He woke up again crying.

There was no dignity in it. No control. Just sound tearing out of him as his body remembered everything at once. Pain flared from the stump of his arm, hot and nauseating, pulsing in time with his heartbeat. His throat burned, raw from screaming, or maybe from thirst. He couldn't tell.

His thoughts were wrong. Slippery. Refusing to line up.

He curled in on himself, pressing his shoulder against the stone, rocking slightly as tears soaked into dirt and old bones. Every breath hurt. Every movement reminded him of what was gone.

"I can't…" he whispered.

The word died there.

Because whether he could or not didn't matter.

He was dying.

Thirst crept in quietly, more insidious than pain. His mouth felt stuffed with ash. His lips cracked when he swallowed. He tried to remember the last time he had drunk water and failed because he was drinking beer and vodka before coming. Time had lost all shape.

And if it wasn't thirst, blood loss would finish him instead. Every reason was lining up to see which one would kill him first, and he really didn't appreciate the competition.

Survive.

The word surfaced from somewhere deep and ugly.

If he stayed here, he would join the others. Another skeleton slumped against the wall. Another warning carved too late.

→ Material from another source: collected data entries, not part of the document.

/-- What is wrong with an entry of a class (R426, R429, R435, R440). -/
def Dev.entryFault (d : Dev) (q : Nat) (e : List Byte) : Nat :=
  let dw := leAt e 0 4
  match d.qClass q with
  | 1 => d.txFault q e
  | 2 =>
    if bits dw 14 17 ≠ 0 ∨ leAt e 4 4 ≠ 0 ∨ leAt e 16 16 ≠ 0 then 1
    else if bits dw 0 14 % 64 ≠ 0 ∨ bits dw 0 14 < d.get 0x710009 q ∨ leAt e 8 8 % 64 ≠ 0 then 2 else 0
  | 4 =>
    if bits dw 0 31 ≠ 0 ∨ leAt e 16 16 ≠ 0 then 1
    else if leAt e 4 4 % 4096 ≠ 0 ∨ leAt e 4 4 < 4096 ∨ leAt e 4 4 > 16777216 ∨ leAt e 8 8 % 4096 ≠ 0 then 2 else 0
  | _ => 0

/-- Serve what waits for entries: receive frames, event records, blocks, finished transmit entries, the announcement. -/
def Dev.serveQueue (d : Dev) (q : Nat) : Dev :=
  let x := d.queue q
  let d := Dev.serveRx q x.rx.length d
  let d := Dev.serveEv q x.ev.length d
  let d := d.settleTx q
  let d := Dev.serveBlocks q x.blocks.length d
  d.advanceHead q

/-- A block for a queue (R435): it waits for buffers; a queue that is not ACTIVE abandons it at once. -/
def Dev.pushBlock (d : Dev) (q : Nat) (b : Block) : Dev :=
  if q ≥ 262144 then d.abandonBlock b else
  let x := d.queue q
  if x.state ≠ qActive then d.abandonBlock b
  else Dev.serveBlocks q (x.blocks.length + 1) (d.setQueue q { x with blocks := x.blocks ++ [b] })

/-- Take the fetched entries of one descriptor read in order (R424, R443): the first with OWN = 0 ends it; a malformed
one puts the queue in ERROR; a transmit entry's data is read. `fuel` bounds the entries. -/
def Dev.takeEntries (q : Nat) : Nat → Nat → List Byte → Dev → Dev
  | 0, _, _, d => d
  | n + 1, idx, bs, d =>
    let e := bs.take 32
    let x := d.queue q
    if e.length < 32 || !bit (leAt e 0 4) 31 || x.state != qActive then d else
    let f := d.entryFault q e
    if f ≠ 0 then d.queueError q idx f else
    let tx := d.qClass q == 1
    let len := bits (leAt e 0 4) 0 14
    let ph : EntryPhase := if tx then .fetching else .stock
    let d := d.setQueue q { x with
      entries := x.entries ++ [⟨idx % 2 ^ 32, e, ph, none, none⟩], next := (idx + 1) % 2 ^ 32, fetched := x.fetched + 1 }
    let d := if tx && decide (len > 0) then d.hostRead (.data q (idx % 2 ^ 32)) (leAt e 8 8) len false else d
    Dev.takeEntries q n (idx + 1) (bs.drop 32) d

/-- The descriptors that a poll read have come (R443). A bound queue that finds no entry owned by the device lets its
window pass (R170). -/
def Dev.descriptors (d : Dev) (q idx : Nat) (bs : List Byte) : Dev :=
  let d := match d.bindingOf q with
    | some b => if bit (leAt bs 0 4) 31 then d else d.inc 0x306008 b
    | none => d
  (Dev.takeEntries q (bs.length / 32) idx bs d).serveQueue q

Slowly, shaking, he forced himself to sit up.

The drawings stared back at him.

This time, one stood out.

It was crude but deliberate: a line of trees, then a cluster of rocks drawn larger than the rest, stacked like crooked teeth. From there, a jagged path sloped downward to a thin, winding line.

Water.

His heart jumped painfully.

But the drawing didn't end there.

Around the rocks, symbols had been carved again and again, deeper than the others. Circles crossed out. Eyes scratched over. A crescent shape—the moon—slashed violently through.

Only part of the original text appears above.